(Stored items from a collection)

Start of Block

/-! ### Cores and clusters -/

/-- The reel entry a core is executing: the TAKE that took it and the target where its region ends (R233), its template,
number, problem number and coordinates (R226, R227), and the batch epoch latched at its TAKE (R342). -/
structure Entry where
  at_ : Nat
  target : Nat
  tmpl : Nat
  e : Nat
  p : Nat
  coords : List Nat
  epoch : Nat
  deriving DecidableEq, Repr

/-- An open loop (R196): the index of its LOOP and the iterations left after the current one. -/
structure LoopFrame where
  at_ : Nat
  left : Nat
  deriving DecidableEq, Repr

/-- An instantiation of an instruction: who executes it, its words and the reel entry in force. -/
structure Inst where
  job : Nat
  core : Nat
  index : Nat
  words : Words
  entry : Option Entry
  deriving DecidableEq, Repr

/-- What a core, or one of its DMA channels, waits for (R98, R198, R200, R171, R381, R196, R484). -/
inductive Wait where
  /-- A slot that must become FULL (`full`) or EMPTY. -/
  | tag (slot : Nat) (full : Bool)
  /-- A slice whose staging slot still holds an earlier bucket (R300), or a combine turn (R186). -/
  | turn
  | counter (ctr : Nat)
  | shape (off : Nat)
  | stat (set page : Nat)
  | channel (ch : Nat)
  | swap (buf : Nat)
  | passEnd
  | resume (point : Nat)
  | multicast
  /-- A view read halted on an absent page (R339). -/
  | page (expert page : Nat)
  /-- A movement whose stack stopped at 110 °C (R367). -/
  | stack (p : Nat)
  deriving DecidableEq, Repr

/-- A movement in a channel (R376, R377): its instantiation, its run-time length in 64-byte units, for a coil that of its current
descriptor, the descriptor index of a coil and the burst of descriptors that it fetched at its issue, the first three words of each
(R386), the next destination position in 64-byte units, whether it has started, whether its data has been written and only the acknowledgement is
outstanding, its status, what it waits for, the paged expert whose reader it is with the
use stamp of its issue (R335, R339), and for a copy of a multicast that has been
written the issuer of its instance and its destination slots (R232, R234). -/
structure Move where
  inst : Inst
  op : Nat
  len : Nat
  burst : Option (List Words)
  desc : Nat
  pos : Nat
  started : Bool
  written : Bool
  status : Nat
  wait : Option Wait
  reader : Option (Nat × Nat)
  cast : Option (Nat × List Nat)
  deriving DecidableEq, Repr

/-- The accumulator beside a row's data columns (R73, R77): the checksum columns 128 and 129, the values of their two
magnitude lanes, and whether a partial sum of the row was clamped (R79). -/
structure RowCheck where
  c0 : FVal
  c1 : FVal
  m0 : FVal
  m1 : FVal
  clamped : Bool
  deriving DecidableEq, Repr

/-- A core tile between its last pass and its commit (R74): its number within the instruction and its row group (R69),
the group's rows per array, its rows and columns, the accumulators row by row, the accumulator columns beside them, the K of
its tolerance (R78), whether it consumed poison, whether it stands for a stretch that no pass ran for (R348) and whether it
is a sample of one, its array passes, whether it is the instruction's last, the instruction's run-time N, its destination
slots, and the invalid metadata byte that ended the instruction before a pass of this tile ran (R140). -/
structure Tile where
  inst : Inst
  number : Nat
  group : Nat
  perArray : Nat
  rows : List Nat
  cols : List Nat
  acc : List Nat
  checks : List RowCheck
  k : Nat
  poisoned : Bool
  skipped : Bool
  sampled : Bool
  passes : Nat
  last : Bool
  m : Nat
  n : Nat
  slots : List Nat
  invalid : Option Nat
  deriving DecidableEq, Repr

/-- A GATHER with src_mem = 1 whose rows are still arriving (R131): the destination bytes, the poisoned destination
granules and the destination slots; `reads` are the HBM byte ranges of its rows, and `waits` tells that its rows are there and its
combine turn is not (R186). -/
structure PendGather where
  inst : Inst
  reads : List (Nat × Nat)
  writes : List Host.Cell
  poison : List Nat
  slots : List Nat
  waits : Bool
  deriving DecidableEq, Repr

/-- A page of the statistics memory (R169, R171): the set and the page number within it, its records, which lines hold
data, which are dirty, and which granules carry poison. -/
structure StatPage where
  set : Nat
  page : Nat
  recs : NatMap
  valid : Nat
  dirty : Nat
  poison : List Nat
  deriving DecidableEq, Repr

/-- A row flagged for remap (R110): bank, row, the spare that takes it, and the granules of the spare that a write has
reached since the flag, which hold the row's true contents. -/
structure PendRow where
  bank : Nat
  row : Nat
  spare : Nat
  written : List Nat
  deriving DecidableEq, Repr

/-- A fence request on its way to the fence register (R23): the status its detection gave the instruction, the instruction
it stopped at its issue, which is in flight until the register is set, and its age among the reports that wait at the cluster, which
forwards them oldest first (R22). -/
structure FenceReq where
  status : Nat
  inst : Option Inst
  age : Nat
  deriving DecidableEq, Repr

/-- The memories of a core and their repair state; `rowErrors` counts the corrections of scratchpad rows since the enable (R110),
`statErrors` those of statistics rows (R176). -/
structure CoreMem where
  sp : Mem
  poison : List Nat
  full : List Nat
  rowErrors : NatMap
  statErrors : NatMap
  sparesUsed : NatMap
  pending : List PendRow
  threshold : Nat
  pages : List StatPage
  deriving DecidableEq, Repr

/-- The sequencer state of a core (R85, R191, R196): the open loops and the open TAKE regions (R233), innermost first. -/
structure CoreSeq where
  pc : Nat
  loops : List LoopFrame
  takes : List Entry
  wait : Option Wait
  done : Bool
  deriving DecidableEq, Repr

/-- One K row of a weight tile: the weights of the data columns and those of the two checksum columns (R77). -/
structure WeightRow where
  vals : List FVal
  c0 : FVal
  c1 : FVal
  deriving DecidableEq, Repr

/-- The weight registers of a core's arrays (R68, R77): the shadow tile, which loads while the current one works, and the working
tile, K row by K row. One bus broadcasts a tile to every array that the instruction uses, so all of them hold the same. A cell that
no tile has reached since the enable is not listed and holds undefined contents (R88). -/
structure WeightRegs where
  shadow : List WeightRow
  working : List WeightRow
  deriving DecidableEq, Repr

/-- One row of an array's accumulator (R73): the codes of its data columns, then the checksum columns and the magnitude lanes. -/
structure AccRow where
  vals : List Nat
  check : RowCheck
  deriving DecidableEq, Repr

End of Block

Your answer should consist of the lines above that hold the word "reached".

### Completed task
reached since the flag, which hold the row's true contents. -/
no tile has reached since the enable is not listed and holds undefined contents (R88). -/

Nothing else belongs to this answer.